Daech tue le monde, au bout du monde. Ici, on tue le temps. Très difficile de parler de l'actualité algérienne quand le régime n'est pas là, dort, est malade ou ne fait rien. L'énigme algérienne persiste mais elle devient peu photogénique : que se passera-t-il après Bouteflika ? Ou, plutôt, «comment cela va se passer ?». C'est un peu le topo des discussions en soirée, chancelleries, entre étrangers ou élites molles nationales. On s'interroge sur les variantes possibles : transition ? Hamrouche ? Sellal ? Le Frère Bouteflika ? L'inconnu ? Puis on spécule, avec de petites cuillères, rien n'étant certain. Du coup, Alger est lassante sous son soleil : il lui manque les fourberies épiques de ses Décideurs aujourd'hui morts, vieillis, mis à l'écart ou désintéressés. Même le chef d'Etat-major de l'armée algérienne n'a plus cette capacité de fasciner les commentaires et de faire naitre des feuilles sur son passage dans les conversations et faire grésiller les capteurs. On regrette presque la jeunesse tonitruante du cabinet noir, de Larbi et Nezzar. Rien aujourd'hui. On se meurt de tourner. Du Daech mental.

Dans le tas, un homme cependant. Ou plutôt ils sont deux. Ambitieux, discrets, tenaces dans le désert, soumis, obéissants mais vigilants quant au trébuchement du bœuf : le Kadhafi algérien, alias Belkhadem. Surnom donné à Alger au bonhomme à cause de sa manie de planter deux tentes dans une plage de l'extrême-ouest algérien. Malgré toute une vie à attendre, il attend encore. On lui marche dessus, il ne meurt pas. On l'écarte, il se replie puis se déplie à la prochaine saison. On le dit mort, il continue. Son ambition d'être Président n'a jamais faibli, est tenace, perdure et résiste à l'eau, à Saidani, aux moqueries et aux félonies de ses employeurs. Connu pour être sans os, il est sans fractures.

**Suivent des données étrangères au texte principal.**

-- ==== Sys2Proof/Tests/Slice0.lean ====
section
/-! SUPPORT. Tests of the model: words written out from the encodings of the spec and what they decode to; ill-formed terms that
`Instr.wf` refuses; for each statement of Certificates/Slice0/Obligations.lean, states and operands that meet its hypotheses, clause by
clause; and single steps whose results are worked out by hand from the rule. -/

-- One theorem at a time: the package compiles as one text, and a thread for each open proof asks for a stack of its own.
set_option Elab.async false

open Sys2Proof Sys2Proof.Machine

namespace Sys2Proof.Tests


/-! ## Decoding: words bit by bit from the opcode table and the tables of R53 and R60 -/

theorem test_decode_header : ([
    (0b11111_001011011001_0100_0110_001_0_001, .clause 729 4 6 1 false 1)] : List (Nat × Instr)).all (fun p => decodeTableWord 32 p.1 == some p.2) = true := by decide +kernel

theorem test_decode_integer_arithmetic : ([
    (0b0_10_0000001_1_1001010_0110100_0100110, .addB32 ⟨2, true, 74, 52, 38⟩),
    (0b0_10_0000010_1_1001010_0110100_0100110, .subB32 ⟨2, true, 74, 52, 38⟩),
    (0b0_10_0000011_1_1001010_0110100_0100110, .addB64 ⟨2, true, 74, 52, 38⟩),
    (0b0_10_0000100_1_1001010_0110100_0100110, .subB64 ⟨2, true, 74, 52, 38⟩),
    (0b0_10_0000101_1_1001010_0110100_0100110, .mulB32 ⟨2, true, 74, 52, 38⟩),
    (0b0_10_0000110_1_1001010_0110100_0100110, .mulhiI32 ⟨2, true, 74, 52, 38⟩),
    (0b0_10_0000111_1_1001010_0110100_0100110, .mulhiB32 ⟨2, true, 74, 52, 38⟩),
    (0b0_10_0001000_1_1001010_0110100_0100110, .madB32 ⟨2, true, 74, 52, 38⟩),
    (0b0_10_0001001_1_1001010_0110100_0100110, .andB32 ⟨2, true, 74, 52, 38⟩),
    (0b0_10_0001010_1_1001010_0110100_0100110, .orB32 ⟨2, true, 74, 52, 38⟩),
    (0b0_10_0001011_1_1001010_0110100_0100110, .xorB32 ⟨2, true, 74, 52, 38⟩),
    (0b0_10_0001100_1_1001010_0110100_0100110, .andnB32 ⟨2, true, 74, 52, 38⟩)] : List (Nat × Instr)).all (fun p => decodeTableWord 32 p.1 == some p.2) = true := by decide +kernel

theorem test_decode_integer_shifts_and_compares : ([
    (0b0_10_0001101_1_1001010_0110100_0100110, .shlB32 ⟨2, true, 74, 52, 38⟩),
    (0b0_10_0001110_1_1001010_0110100_0100110, .shrB32 ⟨2, true, 74, 52, 38⟩),
    (0b0_10_0001111_1_1001010_0110100_0100110, .sraB32 ⟨2, true, 74, 52, 38⟩),
    (0b0_10_0010000_1_1001010_0110100_0100110, .shlB64 ⟨2, true, 74, 52, 38⟩),
    (0b0_10_0010001_1_1001010_0110100_0100110, .shrB64 ⟨2, true, 74, 52, 38⟩),
    (0b0_10_0010010_1_1001010_0110100_0100110, .sraB64 ⟨2, true, 74, 52, 38⟩),
    (0b0_10_0010011_1_1001010_0110100_0100110, .minI32 ⟨2, true, 74, 52, 38⟩),
    (0b0_10_0010100_1_1001010_0110100_0100110, .minB32 ⟨2, true, 74, 52, 38⟩),
    (0b0_10_0010101_1_1001010_0110100_0100110, .maxI32 ⟨2, true, 74, 52, 38⟩),
    (0b0_10_0010110_1_1001010_0110100_0100110, .maxB32 ⟨2, true, 74, 52, 38⟩),
    (0b0_10_0010111_1_0110_001_0110100_0100110, .cmp32 ⟨2, true, 6, 1, 52, 38⟩),
    (0b0_10_0011000_1_0110_001_0110100_0100110, .cmp64 ⟨2, true, 6, 1, 52, 38⟩),
    (0b0_10_0011001_1_1001010_0110100_0100110, .bfeB32 ⟨2, true, 74, 52, 38⟩),
    (0b0_10_0011010_1_1001010_0110100_0100110, .bfeI32 ⟨2, true, 74, 52, 38⟩),
    (0b0_10_0011011_1_1001010_0110100_0100110, .bfiB32 ⟨2, true, 74, 52, 38⟩)] : List (Nat × Instr)).all (fun p => decodeTableWord 32 p.1 == some p.2) = true := by decide +kernel

theorem test_decode_integer_moves_and_predicates : ([
    (0b0_10_00111000_1001010_0110100_0000000, .mov ⟨2, 74, 52⟩),
    (0b0_10_00111000_1001010_0110100_0000001, .absI32 ⟨2, 74, 52⟩),
    (0b0_10_00111000_1001010_0110100_0000010, .popc ⟨2, 74, 52⟩),
    (0b0_10_00111000_1001010_0110100_0000011, .clz ⟨2, 74, 52⟩),
    (0b0_10_00111000_1001010_0110100_0000100, .brev ⟨2, 74, 52⟩),
    (0b0_10_00111000_1001010_00000000000101, .lid 2 74),
    (0b0_10_00111010_1001010_00001011011001, .li 2 74 729),
    (0b0_10_0011110_1_1001010_0110100_0100110, .vmovr ⟨2, true, 74, 52, 38⟩),
    (0b0_10_0011111_1_1001010_0110100_0100110, .vmovw ⟨2, true, 74, 52, 38⟩),
    (0b0_10_01000001_1001010_00000000_011010, .movs 2 74 26),
    (0b0_10_010000100000_010_0000_100_0000_110, .pand 2 2 4 6),
    (0b0_10_010001000000_010_0000_100_0000_110, .por 2 2 4 6),
    (0b0_10_010001100000_010_0000_100_0000_110, .pxor 2 2 4 6),
    (0b0_10_010010000000_010_0000_100_0000000, .pnot 2 2 4),
    (0b0_10_0101_001_1_1001010_0110100_0100110, .sel 1 ⟨2, true, 74, 52, 38⟩)] : List (Nat × Instr)).all (fun p => decodeTableWord 32 p.1 == some p.2) = true := by decide +kernel

theorem test_decode_float_arithmetic : ([
    (0b0_10_01100_01_1_1001010_0110100_0100110, .fadd .f32 ⟨2, true, 74, 52, 38⟩),
    (0b0_10_01101_01_1_1001010_0110100_0100110, .fsub .f32 ⟨2, true, 74, 52, 38⟩),
    (0b0_10_01110_01_1_1001010_0110100_0100110, .fmul .f32 ⟨2, true, 74, 52, 38⟩),
    (0b0_10_01111_01_1_1001010_0110100_0100110, .fma .f32 ⟨2, true, 74, 52, 38⟩),
    (0b0_10_10000_01_1_1001010_0110100_0100110, .fmin .f32 ⟨2, true, 74, 52, 38⟩),
    (0b0_10_10001_01_1_1001010_0110100_0100110, .fmax .f32 ⟨2, true, 74, 52, 38⟩),
    (0b0_10_10010_01_1_1001010_0110100_0100110, .fminm .f32 ⟨2, true, 74, 52, 38⟩),
    (0b0_10_10011_01_1_1001010_0110100_0100110, .fmaxm .f32 ⟨2, true, 74, 52, 38⟩),
    (0b0_10_10100_01_1_0101_001_0110100_0100110, .fcmp .f32 ⟨2, true, 5, 1, 52, 38⟩)] : List (Nat × Instr)).all (fun p => decodeTableWord 32 p.1 == some p.2) = true := by decide +kernel

theorem test_decode_float_unary_and_long : ([
    (0b0_10_10101_01_0_1001010_0110100_0000000, .frcp .f32 ⟨2, 74, 52⟩),
    (0b0_10_10101_01_0_1001010_0110100_0000001, .frsq .f32 ⟨2, 74, 52⟩),
    (0b0_10_10101_01_0_1001010_0110100_0000010, .fsqrt .f32 ⟨2, 74, 52⟩),
    (0b0_10_10101_01_0_1001010_0110100_0000011, .fclass .f32 ⟨2, 74, 52⟩),
    (0b0_10_10101_01_0_1001010_0110100_011_0100, .frnd .f32 .rd ⟨2, 74, 52⟩),
    (0b0_10_101100_1_1_1001010_0110100_0100110, .fdiv .f32 ⟨2, true, 74, 52, 38⟩),
    (0b0_10_101101_1_1_1001010_0110100_0100110, .fscale .f32 ⟨2, true, 74, 52, 38⟩),
    (0b0_10_101110_1_1_1001010_0110100_0100110, .fdot2 .bf16 ⟨2, true, 74, 52, 38⟩),
    (0b0_10_10111100_1001010_0110100_000_1001, .ftab 9 ⟨2, 74, 52⟩)] : List (Nat × Instr)).all (fun p => decodeTableWord 32 p.1 == some p.2) = true := by decide +kernel

theorem test_decode_uniform_arithmetic : ([
    (0b100000_10_101010_110100_100110_000000, .sadd ⟨2, 42, 52, 38⟩),
    (0b100000_10_101010_110100_100110_000001, .ssub ⟨2, 42, 52, 38⟩),
    (0b100000_10_101010_110100_100110_000010, .smul ⟨2, 42, 52, 38⟩),
    (0b100000_10_101010_110100_100110_000011, .smulhiI32 ⟨2, 42, 52, 38⟩),
    (0b100000_10_101010_110100_100110_000100, .smulhiB32 ⟨2, 42, 52, 38⟩),
    (0b100000_10_101010_110100_100110_000101, .sand ⟨2, 42, 52, 38⟩),
    (0b100000_10_101010_110100_100110_000110, .sor ⟨2, 42, 52, 38⟩),
    (0b100000_10_101010_110100_100110_000111, .sxor ⟨2, 42, 52, 38⟩),
    (0b100000_10_101010_110100_100110_001000, .sshl ⟨2, 42, 52, 38⟩),
    (0b100000_10_101010_110100_100110_001001, .sshr ⟨2, 42, 52, 38⟩),
    (0b100000_10_101010_110100_100110_001010, .ssra ⟨2, 42, 52, 38⟩),
    (0b100000_10_101010_110100_100110_001011, .sminI32 ⟨2, 42, 52, 38⟩),
    (0b100000_10_101010_110100_100110_001100, .sminB32 ⟨2, 42, 52, 38⟩),
    (0b100000_10_101010_110100_100110_001101, .smaxI32 ⟨2, 42, 52, 38⟩),
    (0b100000_10_101010_110100_100110_001110, .smaxB32 ⟨2, 42, 52, 38⟩)] : List (Nat × Instr)).all (fun p => decodeTableWord 32 p.1 == some p.2) = true := by decide +kernel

Le second, c'est Ouyahia. Lui aussi ne faiblit jamais dans son ambition de devenir père du peuple. Aujourd'hui, réinstallé comme planton par Bouteflika, il se confectionne une smala, recrute des adhésions et des soutiens et se prépare. Comme depuis toujours. Les fameuses consultations pour la future Constitution lui ont permis de distribuer des clins d'oeil et des sourires à des gens qui peuvent lui être utiles. Il n'a pas oublié l'obscur désir de sa vie depuis qu'il est en vie. Obéissant, il sait aussi attendre, suggérer mais aussi travailler l'eau, la friche, le feu et les éléments. Le bonhomme, d'après la chronique du sérail, mène une véritable guerre contre les autres concurrents et contre l'actuel équipe du gouvernement. La raison ? Les faire tomber et devenir encore plus nécessaire plus incontournable et plus fort. Ouyahia se rêve Président mais ne s'attaque pas au Président. Juste aux possibles successeurs. Intelligente stratégie de déboisement. Cela se fait discrètement mais avec constance : le bonhomme sait que le régime est en crise de personnel et il se propose, mais avec la finesse qu'on lui connaît. Habile. Il est aujourd'hui à la tête d'un véritable gouvernement de l'ombre.

Mis à part ? Rien. Alger est ennuyeuse. On n'a même plus un régime ou un pouvoir. Juste de l'intendance. Une voiture qui roule mal et qui est conduite par plusieurs personnes à la fois.